When you have eliminated the impossible, whatever remains, however improbable, must be the truth. 

- Sherlock Holmes

*note: Bayesian analysis follows a different logic. 

P-values ONLY address possibility 1: how likely is it that chance alone could explain the observed result If the two variables were not correlated, what the likeliihood that you’d see as extreme results or more - just as a result of chance? 

Consider: if I start flipping a coin, how many consecutives “Heads” need to occur before you’ll suspect it’s not a fair coin? 

Sequence Flips P-value
HH 2 flips 0.25
HHH 3 flips 0.125
HHHH 4 flips 0.0625
4.32 flips 0.05
HHHHH 5 flips 0.03125

More at: https://stat.lesslikely.com/s-values/

IMPORTANT POINT: the p-value is NOT the probability that the coin is biased. It is the probability of seeing that result (or more extreme) ASSUMING the coin is biased. 
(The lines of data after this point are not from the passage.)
theorem test_expand_status : (run 0x00000003 abcdefgh loaded).statusWord = 0x00FF0200 ∧
    (run 0x00000003 abcdefgh State.reset).statusWord = 0x00001080 := by decide

theorem test_loadIv : (run 0x00000804 (data4 5 6 0 0) State.reset).iv = ⟨5, 6⟩ ∧
    (run 0x00000804 (data4 5 6 0 0) State.reset).statusWord = 0x00000800 := by decide

theorem test_loadIv_rejects : (run 0x00000704 abcdefgh p0).statusWord = 0x00FF1330 := by decide

/-! ### Mode commands (95_test_vectors.md 2.6, 2.8) -/

theorem test_ecbEnc : (run 0x00000808 abcdefgh p0).result = ⟨0x964D766E, 0x186F40B1⟩ := by decide

theorem test_ecbEnc_errors : (run 0x00000408 abcdefgh State.reset).statusWord = 0x00001040 ∧
    (run 0x00000008 abcdefgh State.reset).statusWord = 0x00001070 ∧
    (run 0x00000908 abcdefgh State.reset).statusWord = 0x00001010 := by decide

theorem test_ecbDec :
    (run 0x00000809 (data4 0x964D766E 0x186F40B1 0 0) p0).result = ⟨0x44434241, 0x48474645⟩ := by decide

theorem test_ecbDec_illegal_len : (run 0x00000909 abcdefgh p0).statusWord = 0x00FF1310 := by decide

theorem test_ctrInit : (run 0x00000005 abcdefgh (p0iv ⟨0x01234567, 0x89ABCDEF⟩)).iv = ⟨0xBB9E8B90, 0x0BD3BD44⟩ := by
  decide

theorem test_ctrInit_needs_iv : (run 0x00000005 abcdefgh p0).statusWord = 0x00FF1390 := by decide

/-- The counter's high word is below the carry bound, so the value is the same under both settings (2.4). -/
theorem test_ctr : (run 0x0000080A abcdefgh (p0iv ⟨0xBB9E8B90, 0x0BD3BD44⟩)).result = ⟨0xB87769E9, 0x0B259DD6⟩ := by
  decide

theorem test_ctr_partial :
    (run 0x0000030A (data4 0x005A5958 0 0 0) (p0iv ⟨0xBC9F8C91, 0x0CD4BE48⟩)).result = ⟨0x00BAED1B, 0⟩ := by decide

theorem test_cfbEnc_partial_iv :
    (run 0x0000050C (data4 0x54535251 0x00000055 0 0) (p0iv ⟨0x9AB33729, 0xC8A4E7D9⟩)).iv = ⟨0xF75711A5, 0x055C998B⟩ := by
  decide

theorem test_cfbEnc :
    (run 0x0000080C abcdefgh (p0iv ⟨0x01234567, 0x89ABCDEF⟩)).result = ⟨0xFFDDC9D1, 0x4394FB01⟩ := by decide

theorem test_cfbDec_partial :
    (run 0x0000050D (data4 0xF75711A5 0x0000008B 0 0) (p0iv ⟨0x9AB33729, 0xC8A4E7D9⟩)).result =
      ⟨0x54535251, 0x00000055⟩ := by decide

theorem test_cfbDec_partial_iv :
    (run 0x0000050D (data4 0xF75711A5 0x0000008B 0 0) (p0iv ⟨0x9AB33729, 0xC8A4E7D9⟩)).iv = ⟨0xF75711A5, 0x0000008B⟩ := by
  decide

/-! ### MAC commands (95_test_vectors.md 2.7) -/

theorem test_macUpdate :
    (run 0x00000811 (data4 0x4C4B4A49 0x504F4E4D 0 0) { p0 with mac := ⟨0xF494E7CC, 0xE3B20D26⟩ }).mac =
      ⟨0x1779CC8F, 0x6CBA4FB2⟩ := by decide

theorem test_macUpdate_unaligned : (run 0x00000711 abcdefgh p0).statusWord = 0x00FF1340 ∧
    (run 0x00000711 abcdefgh p0).mac = ⟨0, 0⟩ := by decide

theorem test_macReset : (run 0x00000010 abcdefgh { p0 with mac := ⟨0xF494E7CC, 0xE3B20D26⟩ }).mac = ⟨0, 0⟩ := by decide

theorem test_macLoad : (run 0x00000012 (data4 5 6 0 0) State.reset).mac = ⟨5, 6⟩ ∧
    (run 0x00000012 (data4 5 6 0 0) State.reset).statusWord = 0 := by decide

/-! ### Bus and STATUS (95_test_vectors.md 2.9, 2.10) -/

/-- The state after one host access, reset's where it is refused. -/
def access (off : Int) (bits : Nat) (op : AccessOp) (s : State) : State := stateOf (busAccess ⟨off, bits, 1, op⟩ s)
Sidebar: understanding multiplicity: If we all flipped a coin 5 times, what is the chance that one of us would get 5 heads in a row? 

  • If 10 people = (1-0.03125)^10 = 0.727.  23.3% of at least 1 HHHHH -> we’re back to weak evidence of a real effect. 
  • This is obviously true when multiple tests are reported, but less obviously also true if you try several analyses and choose the “best one” after seeing the result. Hence, prespecification.

‘Signal to noise’: if the alternative hypothesis is that the coin is subtly imbalanced, it’ll be a much harder to detect signal. This is the logic of power analysis - if you’re looking for a subtle signal (e.g. small difference, noisy data, rare events), you’ll need a bigger study.

However, there is no free lunch: a statistical tests makes assumptions about the data, and if those assumptions hold in reality, then the implications from the analysis follow.

Example interpretation:

If the p-value from a Chi2 test is P=0.03 - we say it’s as unlikely this would occur from just chance as it would be to flip a fair coin heads 5 times in a row.

IF observations are independent; both variables are categorical; there are enough observations of each, then it is unlikely chance alone explains the difference. 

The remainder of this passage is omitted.